Stored data entries
-- Opening Marker --
/-- Settles O48: each message of channel 7 by what its arrival does, each row of time by its own condition. -/
theorem guyLineResults : Obligations.GuyLineResults := by
  refine ⟨fun p m m1 s s1 hm => ?messages, fun k g s hg => ⟨fun h => ?linkTick, fun hprim h => ?keepalive, fun q h => ?mirrorTimeout, fun hsec h => ?silence⟩, fun q x s hst hx => ?late⟩
  case messages =>
    have harrives (ty : Nat) (f : Msg → State → State) : fabricDo (peerArrives p.toNat ty m f) s = .next (moved s (f m1 s1)) :=
      congrArg (fun t => Host.Outcome.next (moved s t)) (peerArrives_here hm ty f)
    refine ⟨fun k g r hg hsec hseq hst hr => ⟨fun s2 hsize hup ha => ?mirror, fun hbase => ?mirrorCommit⟩, fun k g hg hprim => ?mirrorAck,
      fun k g r why s2 hk hg hr hpartner hst hwhy => ?link, fun hg => ⟨?unknownKeepalive, ?unknownMirror⟩, fun x hg => ?knownKeepalive,
      fun k g hg => ⟨fun hst => ?notLinkedLinking, fun hst hmirrors => ?notLinkedMirrors⟩, fun hcand hst hpeer => ?shadowCopy, fun x hst hpeer hx => ?shadowResult⟩
    case mirror => exact (harrives 0x10 mirrorArrives).trans (by rw [mirrorArrives_applies hg hsec hseq hst hr hsize hup ha])
    case mirrorCommit => exact (harrives 0x10 mirrorCommits).trans (by rw [mirrorCommits_applies hg hsec hseq hst hr hbase])
    case mirrorAck => exact (harrives 0x11 _).trans (by simp [hg, hprim])
    case link => exact (harrives 0x12 linkArrives).trans (by rw [linkArrives_linking hk hg hr hpartner hst hwhy]; rfl)
    case unknownKeepalive => exact (harrives 0x12 _).trans (by simp [hg])
    case unknownMirror => exact (harrives 0x10 mirrorArrives).trans (by rw [mirrorArrives_unknown hg])
    case knownKeepalive => exact (harrives 0x12 _).trans (by simp [hg])
    case notLinkedLinking => exact (harrives 0x12 notLinkedArrives).trans (by rw [notLinkedArrives_linking hg hst])
    case notLinkedMirrors => exact (harrives 0x12 notLinkedArrives).trans (by rw [notLinkedArrives_mirrors hg hst hmirrors])
    case shadowCopy => exact (harrives 0x14 _).trans (by simp [hcand, hst, hpeer])
    case shadowResult => exact (harrives 0x15 _).trans (by simp [hst, hpeer, hx])
  case linkTick =>
    have hsends : (g.state = .linking || (g.state = .solo && !g.secondary)) = true := by simpa using h
    exact (fabricDo_eq _).trans (by simp only [hg, hsends, if_true])
  case keepalive =>
    have hidle : (!g.secondary && (g.mirrors || g.state = .solo)) = true := by simpa [hprim] using h
    exact (fabricDo_eq _).trans (by simp only [hg, hidle, if_true])
  case mirrorTimeout => exact (fabricDo_eq _).trans (by simp only [hg, mirrorTimeout_due h, if_true])
  case silence =>
    have hlistens : (g.secondary && (g.state = .inSync || g.state = .syncing)) = true := by simpa [hsec] using h
    exact (fabricDo_eq _).trans (by simp only [hg, hlistens, if_true])
  case late => exact (fabricDo_eq _).trans (by simp only [hx, hst]; simp)

end Sys2Proof.Machine

/-! Memory: copies that end, moves that switch over, conversions, re-encodes, scrubbing and clearing (R96, R126, R130, R131, R136, R154, R157, R357, R392). -/

namespace Sys2Proof.Machine

section Copies

variable {k g : Nat} {r : Region} {s : State}

/-! ### What leaves the running copies as they are -/

/-- A fold whose every step keeps a part of the state keeps it. -/
theorem foldl_keeps {α β : Type} (part : State → β) {f : State → α → State} (h : ∀ s x, part (f s x) = part s) (xs : List α) (s : State) :
    part (xs.foldl f s) = part s := by
  induction xs generalizing s with
  | nil => rfl
  | cons x xs ih => rw [List.foldl_cons, ih, h]

/-- Reading a tile out of a host's pool asks the host only. -/
theorem askParts_pool (t addr n len : Nat) (s : State) : (askParts t addr n len s).pool = s.pool := by
  induction n generalizing addr len s with
  | zero => rfl
  | succ n ih =>
    unfold askParts
    split
    · rfl
    · rw [ih]; rfl

theorem pullTile_pool (t : Nat) (x : Region) (tile : Nat) (s : State) : (pullTile t x tile s).pool = s.pool := by
  unfold pullTile
  split
  · exact foldl_keeps State.pool (fun _ _ => askParts_pool ..) _ s
  · rfl

theorem countServed_pool (code t n : Nat) (s : State) : (countServed code t n s).pool = s.pool := by
  unfold countServed
  split <;> rfl

theorem refill_pool (kind ix : Nat) (s : State) : (refill kind ix s).pool = s.pool := by
  unfold refill
  split <;> rfl

theorem charge_pool (kind ix t cls len : Nat) (s : State) : (charge kind ix t cls len s).pool = s.pool := by
  unfold charge
  split <;> rfl

theorem engUnit_pool (kind ix t cls len : Nat) (s : State) : (engUnit kind ix t cls len s).pool = s.pool := by
  unfold engUnit
  dsimp only
  split
  · exact refill_pool ..
  · split
    · exact refill_pool ..
    · rw [charge_pool]
      split <;> exact refill_pool ..

theorem engUnits_pool (kind ix t cls n len : Nat) (s : State) : (engUnits kind ix t cls n len s).pool = s.pool := by
  induction n generalizing len s with
  | zero => rfl
  | succ n ih =>
    unfold engUnits
    split
    · rfl
    · rw [ih, engUnit_pool]

theorem servedTier0_pool (x : Region) (t n off len : Nat) (s : State) : (servedTier0 x t n off len s).pool = s.pool := by
  induction n generalizing off len s with
  | zero => rfl
  | succ n ih =>
    unfold servedTier0
    split
    · rfl
    · dsimp only
      rw [ih, countServed_pool]

/-- Passing a shaped point changes shapers, counters and the clock only (R298). -/
theorem movePass_pool (x : Region) (p : Place) (t tile : Nat) (s : State) : (movePass x p t tile s).pool = s.pool := by
  cases p with
  | t0 => simp only [movePass, engPass, servedTier0_pool, engUnits_pool]
  | t1 m => simp only [movePass, engPass, countServed_pool, engUnits_pool]
  | t2 m => simp only [movePass, engPass, countServed_pool, engUnits_pool]
  | t3 q i => rfl

theorem wakeCopies_pool (s : State) : (wakeCopies s).pool = s.pool := by
  unfold wakeCopies
  split <;> rfl

theorem freePlace_copies (p : Place) (s : State) : (freePlace p s).pool.copies = s.pool.copies := by cases p <;> rfl

theorem freeSource_copies (k : Nat) (p : Place) (s : State) : (freeSource k p s).pool.copies = s.pool.copies := by
  unfold freeSource
  split
  · split <;> rfl
  · exact freePlace_copies _ s

theorem freeTile_copies (k : Nat) (x : Region) (tile : Nat) (s : State) : (freeTile k x tile s).pool.copies = s.pool.copies := by
  unfold freeTile
  dsimp only
  split
  · rfl
  · exact freeSource_copies ..

theorem giveFree0_copies (n : Nat) (s : State) : (giveFree0 n s).pool.copies = s.pool.copies := rfl

theorem updRegion_copies (k : Nat) (f : Region → Region) (s : State) : (updRegion k f s).pool.copies = s.pool.copies := rfl

theorem trimHeads_copies (k : Nat) (s : State) : (trimHeads k s).pool.copies = s.pool.copies := by
  obtain h | ⟨m, n, h⟩ := trimHeads_cases k s
  · rw [h]
  · rw [h, giveFree0_copies, updRegion_copies]

theorem clapOpt_pool (n : Option Nat) (v : Nat) (s : State) : (clapOpt n v s).pool = s.pool := by
  cases n with
  | none => rfl
  | some n =>
    unfold clapOpt clapAdd fireWaits
    dsimp only
    split <;> rfl

theorem endHint_copies (h : Nat) (s : State) : (endHint h s).pool.copies = s.pool.copies := by
  unfold endHint
  split
  · split
    · rw [clapOpt_pool]
    · rfl
  · rfl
-- Closing Marker --
Try it: Above are the entries. Copy exactly the part that opens with the line containing "case notLinkedMirrors =>" and closes with the line containing "they are -/", and no more.

Exercise response:
    case notLinkedMirrors => exact (harrives 0x12 notLinkedArrives).trans (by rw [notLinkedArrives_mirrors hg hst hmirrors])
    case shadowCopy => exact (harrives 0x14 _).trans (by simp [hcand, hst, hpeer])
    case shadowResult => exact (harrives 0x15 _).trans (by simp [hst, hpeer, hx])
  case linkTick =>
    have hsends : (g.state = .linking || (g.state = .solo && !g.secondary)) = true := by simpa using h
    exact (fabricDo_eq _).trans (by simp only [hg, hsends, if_true])
  case keepalive =>
    have hidle : (!g.secondary && (g.mirrors || g.state = .solo)) = true := by simpa [hprim] using h
    exact (fabricDo_eq _).trans (by simp only [hg, hidle, if_true])
  case mirrorTimeout => exact (fabricDo_eq _).trans (by simp only [hg, mirrorTimeout_due h, if_true])
  case silence =>
    have hlistens : (g.secondary && (g.state = .inSync || g.state = .syncing)) = true := by simpa [hsec] using h
    exact (fabricDo_eq _).trans (by simp only [hg, hlistens, if_true])
  case late => exact (fabricDo_eq _).trans (by simp only [hx, hst]; simp)

end Sys2Proof.Machine

/-! Memory: copies that end, moves that switch over, conversions, re-encodes, scrubbing and clearing (R96, R126, R130, R131, R136, R154, R157, R357, R392). -/

namespace Sys2Proof.Machine

section Copies

variable {k g : Nat} {r : Region} {s : State}

/-! ### What leaves the running copies as they are -/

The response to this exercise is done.